-- ==== Sys2Proof/Machine/Load.lean ====
section
/-! DEFINITION. The boot sequencer (R111 to R123): straps, flash, selection, authentication, the plan and its checks, the
control stage and the imaging stage, and the host's image stream. -/

namespace Sys2Proof.Machine
open Sys2Proof

-- Stages of BOOT_STAT (Table 6-9).
namespace BStage
abbrev WAIT_XTAL : Nat := 0
abbrev FLASH : Nat := 1
abbrev SELECT : Nat := 2
abbrev VERIFY : Nat := 3
abbrev PLAN : Nat := 4
abbrev CONTROL : Nat := 5
abbrev IMAGING : Nat := 6
abbrev RUN : Nat := 7
abbrev NOIMAGE : Nat := 8
abbrev SERVICE_ONLY : Nat := 9
abbrev HOSTWAIT : Nat := 10
end BStage

/-- What start-up may change: every register and nearly every part, but no fuse, no flash cell and no file of a chip
outside. -/
def fpBoot : Footprint :=
  { regs := [(0, 0x40000)]
    parts := [.points, .tick, .balls, .power, .clock, .boot, .heads, .bursts, .shut, .stat, .ctx, .loops, .prfs, .traces,
              .scheds, .afe, .act, .gpio, .bus, .flash, .psp, .tally, .cmp, .landing, .therm, .freeCtr] }

def State.stage (s : State) : Nat := s.rd Reg.BOOT_STAT_STAGE

/-- COPY code of a source (Table 6-9). -/
def ImgSrc.code : ImgSrc → Nat
  | .copyA => 0 | .copyB => 1 | .hostStream => 2

/-- BOOTSEL = 0b10: the host loads the image (Table 6-2). -/
def State.hostBoot (s : State) : Bool := s.rd Reg.SYS_STRAP_BOOTSEL == 2

/-! ### Start (R111, R114, R340) -/

/-- SYS_ID0 of the variant (Table 2-14). -/
def Variant.id0 : Variant → Nat
  | .slz4860 => 0x14860 | .slz4840 => 0x14840 | .slz4820 => 0x14820

/-- The boot sequencer may start: XTALOK, out of reset, rails good, no trip sequence, and D1 not yet ON (R111). -/
def State.startReady (s : State) : Bool :=
  s.stage == BStage.WAIT_XTAL && s.rdB Reg.CLK_STAT_XTALOK && s.balls.resetN && s.balls.pgood && s.power.aon &&
  !s.power.railTrip && !s.therm.tripped && !s.domOn 1

/-- The ceiling that the newest valid ageing record gives; 20 with none (R384). -/
def State.ageCeiling (s : State) : Nat :=
  match ringNewest s.tally.mem (fun i => 256 * (384 + i)) 256 0xA6 (List.range 16) none with
  | some (i, _) => (s.tallyByte (256 * (384 + i) + 61)).toNat
  | none => 20

/-- BOOT_SEQUENCER_START: D1, D4, D3, D2 and D22 switch ON, the fuses are read, SYS_ID0 is valid, and the PLLs lock, PLLB at
the clock of the ageing ceiling (R85, R111, R384, Table 6-1 step 2); the boot alerts clear (R123). -/
def execBootSequencerStart (s : State) : Host.Outcome State Fault Refusal :=
  done fpBoot s
    (if !s.startReady then s
     else
       let s := [1, 4, 3, 2, 22].foldl (fun s d => s.setDom d { st := .on, pend := none }) s
       let s := s.wr Reg.SYS_ID0 s.variant.id0
       let s := { s with boot := { BootState.init with shadow := s.fuses } }
       let fdiv := s.shadowField 360 12
       let s := if fdiv = 0 then s else s.wr Reg.FLW_CLK fdiv
       let s := ((s.wr Reg.BOOT_ALERT_SECDOWN 0).wr Reg.BOOT_ALERT_FALLBACK 0).wr Reg.BOOT_ALERT_NOIMAGE 0
       let s := (s.wr Reg.CLK_FB_CEILK s.ageCeiling).burstClock
       let s := (s.wrB Reg.CLK_STAT_PLLMLK true).wrB Reg.CLK_STAT_PLLBLK true
       s.schedsFresh.countInc 1 1)

/-- STRAP_SAMPLING: eight samples of each strap, BOOTSEL in the low two bits and TRIPSEL in the high two (R72, R73). With
BOOTSEL = 0b11 the device enters SERVICE (R64, R114). -/
def execStrapSampling (samples : Vector (BitVec 4) 8) (s : State) : Host.Outcome State Fault Refusal :=
  done fpBoot s
    (if s.stage ≠ BStage.WAIT_XTAL ∨ !s.domOn 1 then s
     else
       let l := samples.toList.map BitVec.toNat
       let b := strapValue (l.map (· % 4)) 3
       let t := strapValue (l.map (· / 4)) 0
       let s := (s.wr Reg.SYS_STRAP_BOOTSEL b.1).wrB Reg.SYS_STRAP_BUNST b.2
       let s := (s.wr Reg.SYS_STRAP_TRIPSEL t.1).wrB Reg.SYS_STRAP_TUNST t.2
       if b.1 = 3 then (s.setStage BStage.SERVICE_ONLY).serviceOn else s.setStage BStage.FLASH)

/-- FLASH_NEGOTIATION: each chip's SFDP is read and its mode negotiated (R340); then selection, or the wait for the host
(Table 6-2). In SERVICE_ONLY it makes the chips reachable (R115; notes/assumptions/87). -/
def execFlashNegotiation (c0 c1 : Sfdp) (s : State) : Host.Outcome State Fault Refusal :=
  let only := s.stage == BStage.SERVICE_ONLY && s.rd (Reg.FLW_CHIP_NSTAT 0) == Status.NOT_YET
  done fpBoot s
    (if s.stage ≠ BStage.FLASH ∧ !only then s
     else
       let plain := s.rd Reg.SYS_STRAP_BOOTSEL == 1
       let s := (s.negotiateChip 0 c0 plain).negotiateChip 1 c1 plain
       if only then s else s.setStage (if s.hostBoot then BStage.HOSTWAIT else BStage.SELECT))

/-! ### Outcomes of a load (R119, R121, R124) -/

/-- BOOT_REASON takes a failure. -/
def State.setReason (s : State) (src : ImgSrc) (reason idx : Nat) : State :=
  ((s.wr Reg.BOOT_REASON_RCOPY src.code).wr Reg.BOOT_REASON_SECIDX idx).wr Reg.BOOT_REASON_REASON reason

/-- The record of a full load that has ended (Table 16-10, code 0x01), and its count (Table 16-11). -/
def State.loadEvent (s : State) : State :=
  (s.logEvent 0x01 ([s.rd Reg.BOOT_STAT_COPY, s.rd Reg.BOOT_STAT_STATUS, s.rd Reg.BOOT_REASON_REASON] ++
    le3 (s.rd Reg.BOOT_SEQ))).countInc 19 1

/-- No copy has passed: SERVICE with no engine loaded, NOIMAGE (R119 step 4). -/
def State.noImage (s : State) : State :=
  (((s.wrB Reg.BOOT_ALERT_NOIMAGE true).setStage BStage.NOIMAGE).serviceOn).loadEvent

/-- A host load ends: the stage returns to HOSTWAIT (R121). -/
def State.hostLoadEnd (s : State) (status : Nat) : State :=
  let s := { s with boot := { s.boot with streamOpen := false, order := [], plan := [] } }
  ((s.wr Reg.BOOT_STAT_STATUS status).setStage BStage.HOSTWAIT).loadEvent

/-- The candidate fails at steps 5 to 7: its reason is recorded, and the status once the load ends with it (R119 step 3, R121,
Table 6-9). -/
def State.candFail (s : State) (src : ImgSrc) (reason idx : Nat) : State :=
  let s := s.setReason src reason idx
  match src with
  | .hostStream => s.hostLoadEnd (reasonStatus reason)
  | _ =>
    let valid := s.boot.hdrA.toList.length + s.boot.hdrB.toList.length
    let s := if s.boot.order.length = valid then s.wrB Reg.BOOT_ALERT_FALLBACK true else s
    let rest := s.boot.order.drop 1
    let s := { s with boot := { s.boot with order := rest, plan := [] } }
    if rest.isEmpty then (s.wr Reg.BOOT_STAT_STATUS (reasonStatus reason)).noImage else s.setStage BStage.VERIFY

/-- The header of the candidate. -/
def State.candHeader (s : State) (src : ImgSrc) : Option Header :=
  match src with
  | .copyA => s.boot.hdrA
  | .copyB => s.boot.hdrB
  | .hostStream => (s.header .hostStream).toOption

/-- The bytes that judging the streamed header takes have arrived: 160, and the section table where HLEN is consistent. -/
def State.streamHeaderIn (s : State) : Bool :=
  let n := s.boot.stream.length
  let nsec := leNat (slice s.boot.stream 12 2)
  Nat.ble 160 n && (Nat.blt 80 nsec || Nat.ble (160 + 48 * nsec) n)

/-! ### Selection and authentication (R118, R119) -/

/-- How the two headers stand: their sequence numbers tell no newer one, and copy A is taken first (R119). -/
def copiesRank (a b : Option Header) : Bool × Bool :=
  let diff := match a, b with | some x, some y => some ((x.seq + 2 ^ 18 - y.seq) % 2 ^ 18) | _, _ => none
  let eq := diff == some 0 || diff == some (2 ^ 17)
  (eq, match diff with | some d => eq || Nat.blt d (2 ^ 17) | none => a.isSome)

/-- BOOT_UPD and BOOT_NEXTSEQ follow the headers last checked: validity, the copy that does not hold the newest valid SEQ, B
where they are equal, and the SEQ after the newest. -/
def State.updShow (s : State) (a b : Option Header) : State :=
  let s := { s with boot := { s.boot with hdrA := a, hdrB := b } }
  let s := (s.wrB Reg.BOOT_UPD_AVALID a.isSome).wrB Reg.BOOT_UPD_BVALID b.isSome
  let (eq, aFirst) := copiesRank a b
  match (if aFirst then a else b) with
  | some h => (s.wrB Reg.BOOT_UPD_NEXTCOPY (eq || aFirst)).wr Reg.BOOT_NEXTSEQ ((h.seq + 1) % 2 ^ 18)
  | none => s.wrB Reg.BOOT_UPD_NEXTCOPY false

/-- Selection among the two copies in flash. An invalid header records its reason (R116); with two invalid ones it is copy A's
(notes/assumptions/97). -/
def State.selectCopies (s : State) : State :=
  let ra := s.header .copyA
  let rb := s.header .copyB
  let a := ra.toOption
  let b := rb.toOption
  let s := match rb with | .error r => s.setReason .copyB r noSection | .ok _ => s
  let s := match ra with | .error r => s.setReason .copyA r noSection | .ok _ => s
  let (eq, aFirst) := copiesRank a b
  let order : List ImgSrc := (if aFirst then [.copyA, .copyB] else [.copyB, .copyA]).filter (fun c =>
    match c with | .copyA => a.isSome | _ => b.isSome)
  let s := s.updShow a b
  let s := ({ s with boot := { s.boot with order := order } }).wrB Reg.BOOT_UPD_EQSEQ eq
  match (if aFirst then a else b) with
  | some h => (if eq then s.logEvent 0x02 ([0, 0] ++ le3 h.seq) else s).setStage BStage.VERIFY
  | none => (s.wr Reg.BOOT_STAT_STATUS Status.CHECK_FAIL).noImage

/-- COPY_SELECTION (R119); in host mode the one header is judged once it has arrived (R121). -/
def execCopySelection (s : State) : Host.Outcome State Fault Refusal :=
  done fpBoot s
    (if s.stage ≠ BStage.SELECT then s
     else if !s.hostBoot then s.selectCopies
     else if !s.streamHeaderIn then s
     else match s.header .hostStream with
       | .ok _ => ({ s with boot := { s.boot with order := [.hostStream] } }).setStage BStage.VERIFY
       | .error r => s.candFail .hostStream r noSection)

/-- COPY_VERIFY: the key hash and the signature of the candidate (R118). -/
def execCopyVerify (s : State) : Host.Outcome State Fault Refusal :=
  done fpBoot s
    (if s.stage ≠ BStage.VERIFY then s
     else match s.boot.order with
       | [] => s
       | src :: _ => match s.candHeader src with
         | none => s
         | some h =>
           let r := s.authentic src h
           if r = 0 then s.setStage BStage.PLAN else s.candFail src r noSection)

/-! ### The plan and its checks (Table 6-1, steps 6 and 7; R120, R122) -/

/-- The section table with its indices. -/
def Header.indexed (h : Header) : List (Nat × SecRec) := (List.range h.secs.length).zip h.secs

/-- Control-class sections and HEADPROF, which step 6 reads. -/
def SecRec.planned (r : SecRec) : Bool :=
  (tableClass r.type == some 0 && r.type < 0x80) || r.type == 0x10

/-- Imaging-class sections of a register type other than HEADPROF. -/
def SecRec.imagingRegs (r : SecRec) : Bool := Nat.ble 0x13 r.type && Nat.ble r.type 0x17

/-- Sections read, each against its digest and its decoding; or the reason and the index of the first failure. -/
def State.readSecs (s : State) (src : ImgSrc) : List (Nat × SecRec) → Except (Nat × Nat) (List (Nat × SecRec × List Byte))
  | [] => .ok []
  | (i, r) :: rest =>
    match s.section src r with
    | .error e => .error (e, i)
    | .ok c => match s.readSecs src rest with
      | .error e => .error e
      | .ok cs => .ok ((i, r, c) :: cs)

/-- The rules of the section table (R120, R8, Table 6-6): the reason and index of the first failure. -/
def State.tableCheck (s : State) : List (Nat × SecRec) → List (Nat × Nat) → Option (Nat × Nat)
  | [], seen =>
    if seen.any (fun x => decide (x = (0x01, 0))) && seen.any (fun x => decide (x = (0x02, 0))) then none
    else some (Reason.SEC_MISSING, noSection)
  | (i, r) :: rest, seen =>
    if 0x80 ≤ r.type then s.tableCheck rest seen
    else if (tableClass r.type).isNone then some (Reason.SEC_UNKNOWN, i)
    else if seen.any (fun x => decide (x = (r.type, r.unit))) then some (Reason.SEC_DUPLICATE, i)
    else if !s.unitPresent r.type r.unit then some (Reason.CAP_RESOURCE, i)
    else s.tableCheck rest ((r.type, r.unit) :: seen)

/-- The section of the other copy that stands in for a failed one: its header valid, R118 passed, the same TYPE, UNIT and
DIGEST (R122). -/
def State.standIn (s : State) (src : ImgSrc) (r : SecRec) : Option (ImgSrc × List Byte) :=
  let other : Option (ImgSrc × Header) := match src with
    | .copyA => s.boot.hdrB.map (fun h => (.copyB, h))
    | .copyB => s.boot.hdrA.map (fun h => (.copyA, h))
    | .hostStream => none
  match other with
  | none => none
  | some (o, h) =>
    if s.authentic o h ≠ 0 then none
    else match h.secs.find? (fun x => x.type == r.type && x.unit == r.unit && decide (x.digest = r.digest)) with
      | none => none
      | some x => match s.section o x with
        | .ok c => some (o, c)
        | .error _ => none

/-- Before: TYPE, then UNIT (R120). -/
def secBefore (a b : Nat × SecRec × List Byte) : Bool :=
  Nat.blt a.2.1.type b.2.1.type || (a.2.1.type == b.2.1.type && Nat.ble a.2.1.unit b.2.1.unit)

def insertSec (x : Nat × SecRec × List Byte) : List (Nat × SecRec × List Byte) → List (Nat × SecRec × List Byte)
  | [] => [x]
  | y :: ys => if secBefore x y then x :: y :: ys else y :: insertSec x ys

def sortSecs (l : List (Nat × SecRec × List Byte)) : List (Nat × SecRec × List Byte) := l.foldr insertSec []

EXERCISE PROMPT:
Would you copy out exactly the lines above that start at the one containing "let s := (s.wr Reg.SYS_STRAP_BOOTSEL" and end at the one containing "def State.loadEvent (s", inclusive?

RESULT FOR THIS EXERCISE:
       let s := (s.wr Reg.SYS_STRAP_BOOTSEL b.1).wrB Reg.SYS_STRAP_BUNST b.2
       let s := (s.wr Reg.SYS_STRAP_TRIPSEL t.1).wrB Reg.SYS_STRAP_TUNST t.2
       if b.1 = 3 then (s.setStage BStage.SERVICE_ONLY).serviceOn else s.setStage BStage.FLASH)

/-- FLASH_NEGOTIATION: each chip's SFDP is read and its mode negotiated (R340); then selection, or the wait for the host
(Table 6-2). In SERVICE_ONLY it makes the chips reachable (R115; notes/assumptions/87). -/
def execFlashNegotiation (c0 c1 : Sfdp) (s : State) : Host.Outcome State Fault Refusal :=
  let only := s.stage == BStage.SERVICE_ONLY && s.rd (Reg.FLW_CHIP_NSTAT 0) == Status.NOT_YET
  done fpBoot s
    (if s.stage ≠ BStage.FLASH ∧ !only then s
     else
       let plain := s.rd Reg.SYS_STRAP_BOOTSEL == 1
       let s := (s.negotiateChip 0 c0 plain).negotiateChip 1 c1 plain
       if only then s else s.setStage (if s.hostBoot then BStage.HOSTWAIT else BStage.SELECT))

/-! ### Outcomes of a load (R119, R121, R124) -/

/-- BOOT_REASON takes a failure. -/
def State.setReason (s : State) (src : ImgSrc) (reason idx : Nat) : State :=
  ((s.wr Reg.BOOT_REASON_RCOPY src.code).wr Reg.BOOT_REASON_SECIDX idx).wr Reg.BOOT_REASON_REASON reason

/-- The record of a full load that has ended (Table 16-10, code 0x01), and its count (Table 16-11). -/
def State.loadEvent (s : State) : State :=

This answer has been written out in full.